PROBLEM STATEMENT:
Take the entries that follow and return exactly the lines from the one holding "Chip.of_wired (fun c : Chip => c.pair.peerSync)" through the one holding "Chip.of_wired (fun c : Chip => c.pair.formed)", both included. Nothing else is needed.

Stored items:
-- ==== Sys2Proof/Laws/State.lean ====
section
/-! SUPPORT. What each named update of the state leaves of every part: true by unfolding, so that no later proof unfolds a record
update. -/

namespace Sys2Proof.Machine

variable (c : Chip)
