@[simp] theorem Chip.afterCommand_values : (Chip.afterCommand old new).dict.values = new.dict.values :=
  Chip.of_wired (fun c : Chip => c.dict.values) (fun _ => rfl) (Chip.afterCommand_wired old new)
@[simp] theorem Chip.afterCommand_keys : (Chip.afterCommand old new).dict.keys = new.dict.keys :=
  Chip.of_wired (fun c : Chip => c.dict.keys) (fun _ => rfl) (Chip.afterCommand_wired old new)
@[simp] theorem Chip.afterCommand_uncommitted : (Chip.afterCommand old new).dict.uncommitted = new.dict.uncommitted :=
  Chip.of_wired (fun c : Chip => c.dict.uncommitted) (fun _ => rfl) (Chip.afterCommand_wired old new)
@[simp] theorem Chip.afterCommand_pair_role : (Chip.afterCommand old new).pair.role = new.pair.role :=
  Chip.of_wired (fun c : Chip => c.pair.role) (fun _ => rfl) (Chip.afterCommand_wired old new)
@[simp] theorem Chip.afterCommand_pair_pairId : (Chip.afterCommand old new).pair.pairId = new.pair.pairId :=
  Chip.of_wired (fun c : Chip => c.pair.pairId) (fun _ => rfl) (Chip.afterCommand_wired old new)
@[simp] theorem Chip.afterCommand_pair_epoch : (Chip.afterCommand old new).pair.epoch = new.pair.epoch :=
  Chip.of_wired (fun c : Chip => c.pair.epoch) (fun _ => rfl) (Chip.afterCommand_wired old new)
@[simp] theorem Chip.afterCommand_pair_partnerSerial : (Chip.afterCommand old new).pair.partnerSerial = new.pair.partnerSerial :=
  Chip.of_wired (fun c : Chip => c.pair.partnerSerial) (fun _ => rfl) (Chip.afterCommand_wired old new)
@[simp] theorem Chip.afterCommand_pair_sync : (Chip.afterCommand old new).pair.sync = new.pair.sync :=
  Chip.of_wired (fun c : Chip => c.pair.sync) (fun _ => rfl) (Chip.afterCommand_wired old new)
@[simp] theorem Chip.afterCommand_pair_peerSync : (Chip.afterCommand old new).pair.peerSync = new.pair.peerSync :=
  Chip.of_wired (fun c : Chip => c.pair.peerSync) (fun _ => rfl) (Chip.afterCommand_wired old new)
@[simp] theorem Chip.afterCommand_pair_formed : (Chip.afterCommand old new).pair.formed = new.pair.formed :=
  Chip.of_wired (fun c : Chip => c.pair.formed) (fun _ => rfl) (Chip.afterCommand_wired old new)
@[simp] theorem Chip.afterCommand_pair_refused : (Chip.afterCommand old new).pair.refused = new.pair.refused :=
  Chip.of_wired (fun c : Chip => c.pair.refused) (fun _ => rfl) (Chip.afterCommand_wired old new)
@[simp] theorem Chip.afterCommand_pair_lastHb : (Chip.afterCommand old new).pair.lastHb = new.pair.lastHb :=
  Chip.of_wired (fun c : Chip => c.pair.lastHb) (fun _ => rfl) (Chip.afterCommand_wired old new)
@[simp] theorem Chip.afterCommand_pair_sinceHb : (Chip.afterCommand old new).pair.sinceHb = new.pair.sinceHb :=
  Chip.of_wired (fun c : Chip => c.pair.sinceHb) (fun _ => rfl) (Chip.afterCommand_wired old new)
@[simp] theorem Chip.afterCommand_pair_silent : (Chip.afterCommand old new).pair.silent = new.pair.silent :=
  Chip.of_wired (fun c : Chip => c.pair.silent) (fun _ => rfl) (Chip.afterCommand_wired old new)
@[simp] theorem Chip.afterCommand_pair_leaseNs : (Chip.afterCommand old new).pair.leaseNs = new.pair.leaseNs :=
  Chip.of_wired (fun c : Chip => c.pair.leaseNs) (fun _ => rfl) (Chip.afterCommand_wired old new)
@[simp] theorem Chip.afterCommand_pair_pursue : (Chip.afterCommand old new).pair.pursue = new.pair.pursue :=
  Chip.of_wired (fun c : Chip => c.pair.pursue) (fun _ => rfl) (Chip.afterCommand_wired old new)
@[simp] theorem Chip.afterCommand_pair_writeStop : (Chip.afterCommand old new).pair.writeStop = new.pair.writeStop :=
  Chip.of_wired (fun c : Chip => c.pair.writeStop) (fun _ => rfl) (Chip.afterCommand_wired old new)
@[simp] theorem Chip.afterCommand_pair_soleDue : (Chip.afterCommand old new).pair.soleDue = new.pair.soleDue :=
  Chip.of_wired (fun c : Chip => c.pair.soleDue) (fun _ => rfl) (Chip.afterCommand_wired old new)
@[simp] theorem Chip.afterCommand_pair_grantNs : (Chip.afterCommand old new).pair.grantNs = new.pair.grantNs :=
  Chip.of_wired (fun c : Chip => c.pair.grantNs) (fun _ => rfl) (Chip.afterCommand_wired old new)
@[simp] theorem Chip.afterCommand_pair_takeoverNs : (Chip.afterCommand old new).pair.takeoverNs = new.pair.takeoverNs :=
  Chip.of_wired (fun c : Chip => c.pair.takeoverNs) (fun _ => rfl) (Chip.afterCommand_wired old new)
@[simp] theorem Chip.afterCommand_pair_serving : (Chip.afterCommand old new).pair.serving = new.pair.serving :=
  Chip.of_wired (fun c : Chip => c.pair.serving) (fun _ => rfl) (Chip.afterCommand_wired old new)
@[simp] theorem Chip.afterCommand_pair_handover : (Chip.afterCommand old new).pair.handover = new.pair.handover :=
  Chip.of_wired (fun c : Chip => c.pair.handover) (fun _ => rfl) (Chip.afterCommand_wired old new)
@[simp] theorem Chip.afterCommand_pair_leaving : (Chip.afterCommand old new).pair.leaving = new.pair.leaving :=
  Chip.of_wired (fun c : Chip => c.pair.leaving) (fun _ => rfl) (Chip.afterCommand_wired old new)
@[simp] theorem Chip.afterCommand_pair_mirrorAcc : (Chip.afterCommand old new).pair.mirrorAcc = new.pair.mirrorAcc :=
  Chip.of_wired (fun c : Chip => c.pair.mirrorAcc) (fun _ => rfl) (Chip.afterCommand_wired old new)
@[simp] theorem Chip.afterCommand_pair_recvSeq : (Chip.afterCommand old new).pair.recvSeq = new.pair.recvSeq :=
  Chip.of_wired (fun c : Chip => c.pair.recvSeq) (fun _ => rfl) (Chip.afterCommand_wired old new)
@[simp] theorem Chip.afterCommand_pair_toldSeq : (Chip.afterCommand old new).pair.toldSeq = new.pair.toldSeq :=
  Chip.of_wired (fun c : Chip => c.pair.toldSeq) (fun _ => rfl) (Chip.afterCommand_wired old new)
@[simp] theorem Chip.afterCommand_pair_bulkEnded : (Chip.afterCommand old new).pair.bulkEnded = new.pair.bulkEnded :=
  Chip.of_wired (fun c : Chip => c.pair.bulkEnded) (fun _ => rfl) (Chip.afterCommand_wired old new)
@[simp] theorem Chip.afterCommand_pair_watchNs : (Chip.afterCommand old new).pair.watchNs = new.pair.watchNs :=
  Chip.of_wired (fun c : Chip => c.pair.watchNs) (fun _ => rfl) (Chip.afterCommand_wired old new)
@[simp] theorem Chip.afterCommand_pair_watchHbNs : (Chip.afterCommand old new).pair.watchHbNs = new.pair.watchHbNs :=
  Chip.of_wired (fun c : Chip => c.pair.watchHbNs) (fun _ => rfl) (Chip.afterCommand_wired old new)
@[simp] theorem Chip.afterCommand_pair_judges : (Chip.afterCommand old new).pair.judges = new.pair.judges :=
  Chip.of_wired (fun c : Chip => c.pair.judges) (fun _ => rfl) (Chip.afterCommand_wired old new)
@[simp] theorem Chip.afterCommand_ring_rstate : (Chip.afterCommand old new).ring.rstate = new.ring.rstate :=
  Chip.of_wired (fun c : Chip => c.ring.rstate) (fun _ => rfl) (Chip.afterCommand_wired old new)
@[simp] theorem Chip.afterCommand_ring_nodes : (Chip.afterCommand old new).ring.nodes = new.ring.nodes :=
  Chip.of_wired (fun c : Chip => c.ring.nodes) (fun _ => rfl) (Chip.afterCommand_wired old new)
@[simp] theorem Chip.afterCommand_ring_members : (Chip.afterCommand old new).ring.members = new.ring.members :=
  Chip.of_wired (fun c : Chip => c.ring.members) (fun _ => rfl) (Chip.afterCommand_wired old new)
@[simp] theorem Chip.afterCommand_ring_refused : (Chip.afterCommand old new).ring.refused = new.ring.refused :=
  Chip.of_wired (fun c : Chip => c.ring.refused) (fun _ => rfl) (Chip.afterCommand_wired old new)
@[simp] theorem Chip.afterCommand_ring_twice : (Chip.afterCommand old new).ring.twice = new.ring.twice :=
  Chip.of_wired (fun c : Chip => c.ring.twice) (fun _ => rfl) (Chip.afterCommand_wired old new)
@[simp] theorem Chip.afterCommand_ring_span : (Chip.afterCommand old new).ring.span = new.ring.span :=
  Chip.of_wired (fun c : Chip => c.ring.span) (fun _ => rfl) (Chip.afterCommand_wired old new)
@[simp] theorem Chip.afterCommand_ring_aliases : (Chip.afterCommand old new).ring.aliases = new.ring.aliases :=
  Chip.of_wired (fun c : Chip => c.ring.aliases) (fun _ => rfl) (Chip.afterCommand_wired old new)
@[simp] theorem Chip.afterCommand_ring_claims : (Chip.afterCommand old new).ring.claims = new.ring.claims :=
  Chip.of_wired (fun c : Chip => c.ring.claims) (fun _ => rfl) (Chip.afterCommand_wired old new)
@[simp] theorem Chip.afterCommand_ring_checks : (Chip.afterCommand old new).ring.checks = new.ring.checks :=
  Chip.of_wired (fun c : Chip => c.ring.checks) (fun _ => rfl) (Chip.afterCommand_wired old new)
@[simp] theorem Chip.afterCommand_ring_reads : (Chip.afterCommand old new).ring.reads = new.ring.reads :=
  Chip.of_wired (fun c : Chip => c.ring.reads) (fun _ => rfl) (Chip.afterCommand_wired old new)
@[simp] theorem Chip.afterCommand_ring_rosterDue : (Chip.afterCommand old new).ring.rosterDue = new.ring.rosterDue :=
  Chip.of_wired (fun c : Chip => c.ring.rosterDue) (fun _ => rfl) (Chip.afterCommand_wired old new)
@[simp] theorem Chip.afterCommand_ring_stale : (Chip.afterCommand old new).ring.stale = new.ring.stale :=
  Chip.of_wired (fun c : Chip => c.ring.stale) (fun _ => rfl) (Chip.afterCommand_wired old new)
@[simp] theorem Chip.afterCommand_log : (Chip.afterCommand old new).dict.log = new.dict.log :=
  Chip.of_wired (fun c : Chip => c.dict.log) (fun _ => rfl) (Chip.afterCommand_wired old new)
@[simp] theorem Chip.afterCommand_rights : (Chip.afterCommand old new).dict.rights = new.dict.rights :=
  Chip.of_wired (fun c : Chip => c.dict.rights) (fun _ => rfl) (Chip.afterCommand_wired old new)
end

end Sys2Proof.Machine
end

TASK SOLUTION:
  Chip.of_wired (fun c : Chip => c.pair.peerSync) (fun _ => rfl) (Chip.afterCommand_wired old new)
@[simp] theorem Chip.afterCommand_pair_formed : (Chip.afterCommand old new).pair.formed = new.pair.formed :=
  Chip.of_wired (fun c : Chip => c.pair.formed) (fun _ => rfl) (Chip.afterCommand_wired old new)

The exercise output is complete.